WHAT TO PRODUCE: Scan the listing below for the word "debounced", then copy each line that has it.

DATA SUPPLIED:
-- ==== Sys2Proof/Machine/Doors.lean ====
section
/-! DEFINITION. The Door Unit (chapter 3): line sampling and edge flags (R38 to R40), the derived state (R45), entering and leaving
states (R44, R54, R57), the transitions on debounced changes and timer expiries (R47 to R55), permits (R51, R52), and the door
requests but for release and clear fault, which settle pallets and moves (Trailers.lean). -/

namespace Sys2Proof.Machine

/-- A door's record changed by a function; its outputs follow (R46). -/
def State.modifyDoor (s : State) (d : Fin 24) (f : Door → Door) : State := s.setDoor d (f (s.door d))

/-! ### Lines, sampling and edge flags -/

/-- One of a door's three inputs. -/
def Door.input (x : Door) : DoorInput → InputLine
  | .tp => x.tp
  | .pc => x.pc
  | .sm => x.sm

/-- A door's record with one input replaced. -/
def Door.setInput (x : Door) (i : DoorInput) (l : InputLine) : Door :=
  match i with
  | .tp => { x with tp := l }
  | .pc => { x with pc := l }
  | .sm => { x with sm := l }

/-- One input sampled at a strobe (R38): the raw level read through the polarity, compared with the debounced level. A change
that reaches the debounce count is marked due; one still due waits to be taken (log entry 1). -/
def InputLine.sample (l : InputLine) (raw polarity : Bool) (debounce : Nat) : InputLine :=
  if l.changeDue then l
  else if (raw == polarity) = l.level then { l with count := 0 }
  else { l with count := min (l.count + 1) 15, changeDue := decide (debounce ≤ l.count + 1) }

/-- A door's three inputs sampled at a strobe. -/
def Door.sample (x : Door) (lines : LineSettings) (tp pc sm : Bool) : Door :=
  { x with
    tp := x.tp.sample tp lines.tp lines.debounce
    pc := x.pc.sample pc lines.pc lines.debounce
    sm := x.sm.sample sm lines.sm lines.debounce }

/-- The sample strobe: every input of every door is sampled, in SETUP and in RUN, enabled or not (R38). -/
def sampleStrobe (tp pc sm : BitVec 24) (s : State) : State :=
  forEach 24 (fun d s => s.modifyDoor d fun x => x.sample s.lines tp[d] pc[d] sm[d]) s

/-- A debounced change (R38, R40): the level changes, the count returns to 0, and the edge flag of the change is set. -/
def InputLine.change (l : InputLine) : InputLine :=
  { level := !l.level
    count := 0
    changeDue := false
    becameActive := l.becameActive || !l.level
    becameInactive := l.becameInactive || l.level }

/-- An input's difference count cleared, with a change not taken yet (R39, log entry 6). -/
def InputLine.clearCount (l : InputLine) : InputLine := { l with count := 0, changeDue := false }

/-- An input's edge flags cleared (R40). -/
def InputLine.clearEdges (l : InputLine) : InputLine := { l with becameActive := false, becameInactive := false }

/-! ### Entering and leaving states -/

/-- A door's record in a new state: the timers of the old state stop, and permit, close mark, breach origin mark and fault cause
take the values they have outside the states that use them (R41, R49 to R57). -/
def Door.enter (x : Door) (state : DoorState) : Door :=
  { x with
    state := state
    permit := .none
    closeMark := false
    breachOrigin := false
    faultCause := .none
    sealTimer := .stopped
    breachTimer := .stopped
    releaseTimer := .stopped }

/-- Entry into VACANT, which clears the trailer temperature (R45, R61). -/
def enterVacant (d : Fin 24) (s : State) : State :=
  s.modifyDoor d fun x => { x.enter .vacant with trailerTemp := none }

/-- Entry into DOCKED (R48). -/
def enterDocked (d : Fin 24) (s : State) : State := s.modifyDoor d fun x => x.enter .docked

/-- Entry into SEALING: the seal timer starts with the seal limit (R49). -/
def enterSealing (d : Fin 24) (s : State) : State :=
  s.modifyDoor d fun x => { x.enter .sealing with sealTimer := .start x.sealLimit }

/-- Entry into SEALED with permit NONE (R48, R49, R53). -/
def enterSealed (d : Fin 24) (s : State) : State := s.modifyDoor d fun x => x.enter .sealed

/-- Entry into WORKING, the close mark clear (R50, R54). -/
def enterWorking (d : Fin 24) (s : State) : State := s.modifyDoor d fun x => x.enter .working

/-- Entry into BREACH: the grace timer starts; the breach origin mark is set when it is entered from WORKING (R53, R54). -/
def enterBreach (origin : Bool) (d : Fin 24) (s : State) : State :=
  s.modifyDoor d fun x => { x.enter .breach with breachOrigin := origin, breachTimer := .start x.breachGrace }

/-- Entry into RELEASING: the trailer temperature is cleared and the release timer starts (R55, R56, R61). -/
def enterReleasing (d : Fin 24) (s : State) : State :=
  s.modifyDoor d fun x => { x.enter .releasing with trailerTemp := none, releaseTimer := .start x.releaseTime }

/-- Entry into FAULT: the cause is recorded, DOOR_FAULT raised with it as detail, and the fault flag set (R57, R64). -/
def enterFault (cause : FaultCause) (d : Fin 24) (s : State) : State :=
  (s.modifyDoor d fun x => { x.enter .fault with faultCause := cause, faultFlag := true }).raiseCondition
    .doorFault (.door d) none (detailNat cause.place) fun s => s.modifyDoor d fun x => { x with faultUnposted := true }

/-- Exit from BREACH: the breach flag and its unposted mark are cleared, and DOOR_BREACH returned if it is active (R54, R64). -/
def leaveBreach (d : Fin 24) (s : State) : State :=
  (s.modifyDoor d fun x => { x with breachFlag := false, breachUnposted := false }).returnCondition .doorBreach (.door d)

/-- A state derived from the lines, with the cause where it is FAULT (R45). -/
inductive Derived
  | fault (cause : FaultCause)
  | breach
  | vacant
  | sealed
  | sealing
  | docked
deriving DecidableEq, Repr

/-- The state of a door derived from its lines and whether it is trailer-held: the first step that applies (R45). -/
def Door.derive (x : Door) (held : Bool) : Derived :=
  if !x.tp.level && held then .fault .trailerLost
  else if !x.pc.level then .breach
  else if !x.tp.level && x.sm.level then .fault .sealWithoutTrailer
  else if !x.tp.level then .vacant
  else if x.sm.level then .sealed
  else if held then .sealing
  else .docked

/-- The derived state of a door entered, with the effects of entering it (R45). -/
def deriveDoor (d : Fin 24) (s : State) : State :=
  match (s.door d).derive (s.trailerHeld d) with
  | .fault cause => enterFault cause d s
  | .breach => enterBreach false d s
  | .vacant => enterVacant d s
  | .sealed => enterSealed d s
  | .sealing => enterSealing d s
  | .docked => enterDocked d s

/-! ### Transitions on debounced changes -/

/-- TP has become active (R47). -/
def doorTrailerArrives (d : Fin 24) (s : State) : State :=
  match (s.door d).state with
  | .vacant => enterDocked d s
  | .docked | .sealing | .sealed | .working | .breach | .releasing | .fault => s

/-- TP has been lost (R48, R49, R50, R53). -/
def doorTrailerLeaves (d : Fin 24) (s : State) : State :=
  match (s.door d).state with
  | .docked => enterVacant d s
  | .sealing => if s.trailerHeld d then enterFault .trailerLost d s else enterVacant d s
  | .sealed | .working => enterFault .trailerLost d s
  | .vacant | .breach | .releasing | .fault => s

/-- The panel has closed (R53, R54). The exit from BREACH, which returns DOOR_BREACH, comes before the entry of the derived state,
which may raise DOOR_FAULT; the manual orders the two in DOOR CLEAR FAULT alone (R58, log entry 29). -/
def doorPanelCloses (d : Fin 24) (s : State) : State :=
  match (s.door d).state with
  | .working => enterSealed d s
  | .breach => deriveDoor d (leaveBreach d s)
  | .vacant | .docked | .sealing | .sealed | .releasing | .fault => s

/-- The panel has opened (R47 to R50, R55). -/
def doorPanelOpens (d : Fin 24) (s : State) : State :=
  let x := s.door d
  match x.state with
  | .vacant | .docked | .sealing | .releasing => enterBreach false d s
  | .sealed => if x.permit = .given ∨ x.override then enterWorking d s else enterBreach false d s
  | .working | .breach | .fault => s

TASK RESULT:
states (R44, R54, R57), the transitions on debounced changes and timer expiries (R47 to R55), permits (R51, R52), and the door
/-- One input sampled at a strobe (R38): the raw level read through the polarity, compared with the debounced level. A change
/-- A debounced change (R38, R40): the level changes, the count returns to 0, and the edge flag of the change is set. -/
/-! ### Transitions on debounced changes -/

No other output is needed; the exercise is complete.